EXERCISE GOAL: Work out how many lines in the material below hold the word "modCore". Write only the number.

PROVIDED MATERIAL:
/-- R79, R84. The core still holds a task: one that runs, drains or ends, or one that waits for its rerun. -/
def coreHolds (c : Core) : Bool := decide (c.phase ≠ .idle) || c.queue.any fun q => q.isRerun

/-- R84. A task that has ended by `k` is rerun. -/
def willRerun (t : Task) (k : EndKind) : Bool :=
  t.l.rerun && !t.isRerun && decide (k ≠ .done) && decide (k ≠ .thermal) && t.l.pool.isNone

/-- R84. The entry and pass of the task of this core that is rerun, from the end of its first run on. -/
def rerunOf (c : Core) : Option (Nat × Nat) :=
  match c.queue.find? fun q => q.isRerun, c.task with
  | some q, _ => some (q.l.entry, q.l.pass)
  | none, some t =>
    let again := match c.ending with
      | some k => willRerun t k
      | none => false
    if t.isRerun || again then some (t.l.entry, t.l.pass) else none
  | none, none => none

/-- R84. A task that depends on the one being rerun. -/
def afterRerun (c : Core) (l : Launch) : Bool := l.dep && (rerunOf c).isSome && decide (l.prev = rerunOf c)

/-- R81. The half that the reload of a suspended task is filling. -/
def reloading (c : Core) (h : Bool) : Bool :=
  match c.susp with
  | some x => x.reload.isSome && (pdHalf x.task.l.pd == h)
  | none => false

/-- R75, R84. Index of the first queued task whose code preload may begin: PRE = 1, not begun, its half neither active nor
held by another load, and not dependent on a task that is rerun. -/
def preloadIdx (c : Core) : Option Nat :=
  ((c.queue.mapIdx fun i q => (i, q)).find? fun x =>
    let h := pdHalf x.2.l.pd
    x.2.l.pre && x.2.code.isNone && !x.2.failed && !activeIs c h && !preloadHolds c h && !reloading c h
      && !afterRerun c x.2.l).map Prod.fst

/-- R75. CODE_PRELOAD: the walker begins the code load of a PRE = 1 entry. -/
def execCodePreload (core : Nat) (s : State) : Res :=
  let c := coreAt s core
  match (preloadIdx c).bind fun i => (c.queue[i]?).map fun q => (i, q) with
  | none => notEnabled "CODE_PRELOAD"
  | some (i, q) =>
    let r := loadCode core q.l s
    .next (setQueued core i { q with code := some (s.cyc + clb q.l), failed := !r.1 } r.2)

/-- The task of timetable entry `e` in pass `p` is on the core or still to come there. -/
def pending (c : Core) (e p : Nat) : Bool :=
  let is := fun (l : Launch) => l.pool.isNone && decide (l.entry = e) && decide (l.pass = p)
  (match c.task with
    | some t => is t.l
    | none => false)
  || (match c.susp with
    | some x => is x.task.l
    | none => false)
  || c.queue.any fun q => is q.l

/-- R83. What the dependence of a queued task says: `none` wait, `some true` run, `some false` skip. -/
def depState (c : Core) (l : Launch) : Option Bool :=
  if !l.dep then some true
  else match l.prev with
    | none => some true
    | some (e, p) =>
      match c.ends.find? fun x => decide (x.1 = e) && decide (x.2.1 = p) with
      | some x => some x.2.2
      | none => if pending c e p then none else some false

/-- R83. How a task of a timetable entry on core `g` ended finally. -/
def noteEnd (g : Nat) (l : Launch) (ok : Bool) (s : State) : State :=
  if l.pool.isSome then s
  else
    let last := mget none (ttOf s l.die).sel g
    modCore g (fun c =>
      let used := fun (x : Nat × Nat × Bool) => decide (last = some (x.1, x.2.1))
        || c.queue.any fun q => decide (q.l.prev = some (x.1, x.2.1))
      { c with ends := c.ends.filter used ++ [(l.entry, l.pass, ok)] }) s

/-- R77–R84, log 122. The queued task that loads and starts next on a free core: a rerun or a pool task, one whose load has
begun, one for which the suspended task was pre-empted, else the first; but for the first two, one whose dependence is
decided. -/
def nextQueued (c : Core) : Option (Nat × Incoming) :=
  let xs := c.queue.mapIdx fun i q => (i, q)
  let first := fun (p : Incoming → Bool) => xs.find? fun x => p x.2
  (first fun q => q.isRerun || q.l.pool.isSome) <|> (first fun q => q.spad.isSome)
    <|> (if c.susp.isSome then first fun q => q.asked && (depState c q.l).isSome else none)
    <|> first fun q => (depState c q.l).isSome

/-- Both loads of a queued task are complete. -/
def loaded (s : State) (q : Incoming) : Bool :=
  match q.code, q.spad with
  | some a, some b => decide (a ≤ s.cyc) && decide (b ≤ s.cyc)
  | _, _ => false

/-- R81. The suspended task may begin its reload: the core is idle, no task is ready or waits to start, and no entry read for
the core starts before C + LDB + what is left of the budget. -/
def resumeDue (s : State) (c : Core) : Bool :=
  match c.susp with
  | none => false
  | some x =>
    coreFree c && x.reload.isNone && !s.boot.tstop
      && c.queue.all fun q =>
        !q.isRerun && q.l.pool.isNone && !loaded s q
          && decide (s.cyc + ldb x.task.l + x.task.budget.getD 0 ≤ q.l.tick)

/-- R75, R78. The scratchpad load (PRE = 1) or the whole load (PRE = 0) of the next queued task may begin; in a cycle in which
the suspended task may resume, that task takes the core (R81). -/
def spadLoadDue (s : State) (c : Core) : Bool :=
  match nextQueued c with
  | none => false
  | some (_, q) =>
    coreFree c && !resumeDue s c && q.spad.isNone && !q.failed && !q.isRerun && (depState c q.l).isSome
      && (if q.l.pre then decide (q.l.tick ≤ s.cyc + slb q.l) else decide (q.l.tick ≤ s.cyc))
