-- ==== Sys2Proof/Machine/Mmio.lean ====
section
/-! DEFINITION. Register writes from outside the cores (R53–R55, R66, R68, R71, R131, R141, R149, R194, R211), slice
configuration (R131), evictions (R130, R204, R205), coded regions' flush (R207) and accesses from outside (R208). -/

namespace Sys2Proof.Machine

open Host

/-! ### REGISTER_WRITE (R9, R54) -/

/-- R55. A timetable register of a die, by its offset. The settings are ignored while RUN = 1. -/
def writeTt (d off : Nat) (v : Word64) (s : State) : Option State :=
  let t := ttOf s d
  let cfg := fun (t' : Timetable) => some (if t.run then s else setTt d t' s)
  match off with
  | 0x00 => cfg { t with base := v }
  | 0x08 => cfg { t with count := v.setWidth 16 }
  | 0x10 => cfg { t with period := v }
  | 0x18 => cfg { t with repeat_ := v.setWidth 32 }
  | 0x30 => cfg { t with cbase := v }
  | 0x38 => some (setTt d { t with err := t.err && !v.getLsbD 1, order := t.order && !v.getLsbD 2 } s)
  | _ => none

/-- R53. A fabric register that stores what is written. -/
def writeFabric (off : Nat) (v : Word64) (s : State) : Option State :=
  let f := s.fab
  if off = 0x010 then some { s with fab := { f with gstale := v.setWidth 32 } }
  else if off = 0x020 then some { s with fab := { f with ltbase := v } }
  else if off = 0x028 then some { s with fab := { f with ltcnt := v.setWidth 16 } }
  else if off = 0x030 then some { s with fab := { f with ltper := v.setWidth 16 } }
  else if off = 0x048 then some { s with fab := { f with err := f.err && !v.getLsbD 1 } }
  else if 0x1000 ≤ off ∧ off < 0x1800 ∧ (off - 0x1000) % 0x40 < 0x28 ∧ off % 8 = 0 then
    some { s with fab := { f with
      ctr := mset 0 f.ctr (8 * ((off - 0x1000) / 0x40) + (off - 0x1000) % 0x40 / 8) (v.setWidth 32) } }
  else none

/-- R149. A doubleword of a binding entry. -/
def writeBinding (i w : Nat) (v : Word64) (s : State) : State :=
  let b := bindAt s i
  let b' := match w with
    | 0 => { b with base := v.setWidth 56 }
    | 1 => { b with size := v.setWidth 40 }
    | 2 => { b with obj := v.setWidth 56 }
    | _ => { b with scope := v.setWidth 3, kind := v.getLsbD 3, v := v.getLsbD 4 }
  { s with bind := mset Binding.none s.bind i b' }

/-- R194. A doubleword of a region entry; FLUSH = 0. -/
def writeRegion (i w : Nat) (v : Word64) (s : State) : State :=
  let r := regionOf s i
  let r' := match w with
    | 0 => { r with lbase := v.setWidth 44 }
    | 1 => { r with len := v.setWidth 40 }
    | 2 => { r with pbase := v.setWidth 44 }
    | _ => { r with bc := v.setWidth 4, v := v.getLsbD 4 }
  { s with region := mset Region.none s.region i r' }

/-- R211. A counter of a slice for an entry. -/
def writeCodedCtr (sl i w : Nat) (v : Word64) (s : State) : State :=
  let c := ctrOf s sl i
  let c' := match w with
    | 0 => { c with blks := v }
    | 1 => { c with clip := v }
    | 2 => { c with nonf := v }
    | _ => { c with errsq := v }
  { s with cctrs := mset ⟨0, 0, 0, 0⟩ s.cctrs (sl * 64 + i) c' }

/-- R66. A fault-log register that stores what is written. -/
def writeFlog (off : Nat) (v : Word64) (s : State) : Option State :=
  match off with
  | 0x18 => some { s with flog := { s.flog with tail := v.setWidth 17 } }
  | 0x20 => some { s with flog := { s.flog with lost := v.setWidth 32 } }
  | 0x28 => some { s with flog := { s.flog with irq := v.getLsbD 0 } }
  | _ => none

/-- R68. A doubleword of a channel's grant. -/
def writeSigcap (k : Nat) (v : Word64) (s : State) : State :=
  { s with sigcap := mset 0 s.sigcap k (if k % 2 = 1 then v &&& 1 else v) }

/-- R71. A doubleword of POOL_IMG. -/
def writePoolImg (i : Nat) (v : Word64) (s : State) : State :=
  let x := s.pool.img.toNat
  let lo := 2 ^ (64 * i)
  { s with pool := { s.pool with img := poolBits (BitVec.ofNat 512 (x - x / lo % 2 ^ 64 * lo + v.toNat * lo)) } }

/-- R141. A translation register that stores what is written. -/
def writeXlat (off : Nat) (v : Word64) (s : State) : Option State :=
  match off with
  | 0x000 => some { s with xlat := { s.xlat with xroot := v } }
  | 0x008 => some { s with xlat := { s.xlat with xen := v.getLsbD 0 } }
  | 0x020 => some { s with xlat := { s.xlat with xmiss := v.setWidth 32 } }
  | _ => none

/-- R54. The registers whose write does more than store: each has a step of its own. -/
def ownStep (o : Nat) (v : Word64) : Bool :=
  o == 0x0000 || o == 0x0300 || o == 0x0308 || o == 0x0400 || o == 0x0408 || o == 0x0540 || o == 0x0548
    || (decide (0x1000 ≤ o) && decide (o < 0x1900) && (o % 0x100 == 0x20 || o % 0x100 == 0x28))
    || o == 0x20038 || o == 0x20040 || (decide (0x20400 ≤ o) && decide (o < 0x20800)) || o == 0x30010
    || (decide (0x31000 ≤ o) && decide (o < 0x31000 + 54 * 16) && o % 16 == 0)
    || (decide (0x34000 ≤ o) && decide (o < 0x34800) && o % 0x20 == 0x18 && v.getLsbD 6)

/-- R9, R54. The write of a doubleword of the MMIO range at offset `o`. Reserved offsets and read-only registers ignore
it. -/
def storeRegister (o : Nat) (v : Word64) (s : State) : State :=
  if 0x0200 ≤ o ∧ o < 0x0280 then writeSigcap ((o - 0x0200) / 8) v s
  else if 0x0400 ≤ o ∧ o < 0x0430 then (writeFlog (o - 0x0400) v s).getD s
  else if 0x0500 ≤ o ∧ o < 0x0540 then writePoolImg ((o - 0x0500) / 8) v s
  else if 0x1000 ≤ o ∧ o < 0x1900 then (writeTt ((o - 0x1000) / 0x100) (o % 0x100) v s).getD s
  else if 0x20000 ≤ o ∧ o < 0x22000 then (writeFabric (o - 0x20000) v s).getD s
  else if 0x30000 ≤ o ∧ o < 0x31000 then (writeXlat (o - 0x30000) v s).getD s
  else if 0x32000 ≤ o ∧ o < 0x34000 then writeBinding ((o - 0x32000) / 0x20) (o % 0x20 / 8) v s
  else if 0x34000 ≤ o ∧ o < 0x34800 then writeRegion ((o - 0x34000) / 0x20) (o % 0x20 / 8) v s
  else if 0x38000 ≤ o ∧ o < 0x38000 + 54 * 0x800 then
    writeCodedCtr ((o - 0x38000) / 0x800) ((o - 0x38000) % 0x800 / 0x20) (o % 0x20 / 8) v s
  else s

/-- R9, R14, R54. REGISTER_WRITE: a whole doubleword of the MMIO range, by the host or privileged software. -/
def execRegisterWrite (addr : Nat) (v : Word64) (s : State) : Res :=
  let o := addr - 0xFF00000000
  if addr < 0xFF00000000 ∨ 0x10000000000 ≤ addr ∨ addr % 8 ≠ 0 ∨ ownStep o v then notEnabled "REGISTER_WRITE"
  else fromHost "REGISTER_WRITE" s (.next (storeRegister o v s))

/-! ### Evictions (R130, R204, R205) -/

/-- The resident block that holds a line of the coded view, by its place in the list. -/
def blockOfLine (s : State) (line : Nat) : Option (Nat × CodedBlock) :=
  (numbered s.coded).find? fun x =>
    decide (codedLine s x.2.entry x.2.k ≤ line) && decide (line < codedLine s x.2.entry x.2.k + 2)

/-- R205. What replacement has taken out first: a line, and the resident block it belongs to where it is one of the coded
view. -/
def evicted (s : State) : Option (Nat × Option (Nat × CodedBlock)) :=
  s.evq.head?.map fun e => (e.1, if place (e.1 * 64) = .coded then blockOfLine s e.1 else none)

/-- R130. L2_EVICTION: the dirty sectors of a line that replacement has taken out are written back. -/
def execL2Eviction (line : Nat) (s : State) : Res :=
  match evicted s with
  | some (n, none) => if n = line then .next { s with evq := s.evq.drop 1 } else notEnabled "L2_EVICTION"
  | _ => notEnabled "L2_EVICTION"

/-- R205, R206, R213. CODED_WRITEBACK: resident block `block` of the list, which replacement has taken out, leaves its slice; a
dirty one is encoded and written back first, and stays resident where the backing write fails. -/
def execCodedWriteback (block : Nat) (fails : Bool) (s : State) : Res :=
  match evicted s with
  | some (_, some (i, b)) =>
    if i = block then .next (evictBlock b fails { s with evq := s.evq.drop 1 }) else notEnabled "CODED_WRITEBACK"
  | _ => notEnabled "CODED_WRITEBACK"

/-! ### Slice configuration (R131, R133) -/

/-- The lines that ways 12–15 of a slice hold. -/
def stagedLines (s : State) (slice : Nat) : List Nat :=
  (s.l2.filter fun x => decide (x.1 / 16384 = slice)).flatMap fun x =>
    (x.2.ways.filter fun w => decide (12 ≤ w.1)).filterMap fun w => w.2.map L2Line.line

/-- R131. The dirty sectors of ways 12–15 are written back and the ways are invalidated. -/
def clearStaged (slice : Nat) (s : State) : State :=
  (stagedLines s slice).foldl (fun s line =>
    match if place (line * 64) = .coded then blockOfLine s line else none with
    | some x => evictBlock x.2 false s
    | none => l2Drop (slice / 6) line s) s

/-- R131. SLCFG_WRITE: a change of WMODE begins; it completes within 70,000 cycles. -/
def execSlcfgWrite (slice : Nat) (v : Word64) (s : State) : Res :=
  if 54 ≤ slice then notEnabled "SLCFG_WRITE"
  else
    let m : BitVec 2 := v.setWidth 2
    let rest := s.wchange.filter fun w => !decide (w.1 = slice)
    fromHost "SLCFG_WRITE" s (
      if m = mget 0 s.wmode slice then .next { s with wchange := rest }
      else
        let s1 := spend 1 { s with wchange := rest ++ [(slice, m, s.cyc + 1 + freeBelow s 0 70000)] }
        .next (clearStaged slice s1))

/-- R131. The change of a slice's mode that is due. -/
def wmodeDue (s : State) (slice : Nat) : Option (BitVec 2) :=
  (s.wchange.find? fun w => decide (w.1 = slice) && decide (w.2.2 ≤ s.cyc)).map fun w => w.2.1

/-- R131, R133. WMODE_CHANGE_COMPLETE: what accesses made during the change left in ways 12–15 goes too; staging contents are
discarded when the mode leaves 2. -/
def execWmodeChangeComplete (slice : Nat) (s : State) : Res :=
  match wmodeDue s slice with
  | none => notEnabled "WMODE_CHANGE_COMPLETE"
  | some m =>
    let lo := 0xF000000000 + slice * 0x1000000
    let keep := fun (c : Host.Cell) => !(decide (lo ≤ c.1) && decide (c.1 < lo + 0x1000000))
    let s := clearStaged slice s
    .next { s with
      mem := if mget 0 s.wmode slice = 2 then s.mem.filter keep else s.mem
      wmode := mset 0 s.wmode slice m
      wchange := s.wchange.filter fun w => !decide (w.1 = slice) }

/-! ### Coded regions (R207, R208) -/

/-- R207. Discard the L1 sectors of an entry's logical range in every core. -/
def discardRegionL1 (i : Nat) (s : State) : State :=
  let r := regionOf s i
  let lo := globalOf s r.lbase.toNat
  let keep := fun (p : Nat × Option (BitVec 128)) => !(decide (lo ≤ p.1 * 16) && decide (p.1 * 16 < lo + r.len.toNat))
  (liveCores s).foldl (fun s g => modCore g (fun c => { c with l1 := c.l1.filter keep }) s) s

/-- Resident blocks of an entry. -/
def blocksOf (s : State) (i : Nat) : List (Nat × Nat) :=
  (s.coded.filter fun b => decide (b.entry = i)).map fun b => (b.entry, b.k)

/-- R54, R194, R207. REGION_FLUSH: a write of +0x18 with FLUSH = 1 stores BC and V as any other, and FBUSY reads 1 until the
flush completes; each block is written back and discarded at once or by then (a free choice), as the entry then stands (log
124). -/
def execRegionFlush (w : RegionWrite) (s : State) : Res :=
  let entry := w.entry
  let v := w.v
  if 64 ≤ entry ∨ !v.getLsbD 6 then notEnabled "REGION_FLUSH"
  else
    let bs := blocksOf s entry
    let now := ((numbered bs).filter fun x => freeBit s (1 + x.1)).map Prod.snd
    let s1 := writeRegion entry 3 v s
    let s2 := { s1 with
      region := mset Region.none s1.region entry
        { regionOf s1 entry with fbusy := some (s.cyc + 1 + freeBelow s 0 (2 ^ 20)) } }
    fromHost "REGION_FLUSH" s (.next (flushBlocks false true now (spend (1 + bs.length) s2)).1)

/-- R207. The flush of an entry that is due to complete. -/
def flushDue (s : State) (i : Nat) : Bool :=
  match (regionOf s i).fbusy with
  | some t => decide (t ≤ s.cyc)
  | none => false

/-- R207. REGION_FLUSH_COMPLETE. -/
def execRegionFlushComplete (entry : Nat) (s : State) : Res :=
  if !flushDue s entry then notEnabled "REGION_FLUSH_COMPLETE"
  else
    let s1 := discardRegionL1 entry (flushBlocks false true (blocksOf s entry) s).1
    .next { s1 with region := mset Region.none s1.region entry { regionOf s1 entry with fbusy := none } }

/-- R14, R208. CODED_ACCESS: a read (`none`) or write of bytes of one coded block by an agent that is no core of this module,
as one event at the home slice. -/
def execCodedAccess (addr len : Nat) (write : Option (List Byte)) (s : State) : Res :=
  if place addr ≠ .coded ∨ len = 0 ∨ 128 < addr % 128 + len then notEnabled "CODED_ACCESS"
  else match write with
    | none =>
      .next (match codedRead addr len s with
        | .error (_, s1) => s1
        | .ok (_, s1) => s1)
    | some bs =>
      if bs.length ≠ len then notEnabled "CODED_ACCESS"
      else .next (match codedWrite addr bs s with
        | .error (_, s1) => s1
        | .ok s1 => s1)

end Sys2Proof.Machine
end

TASK OUTPUT: 2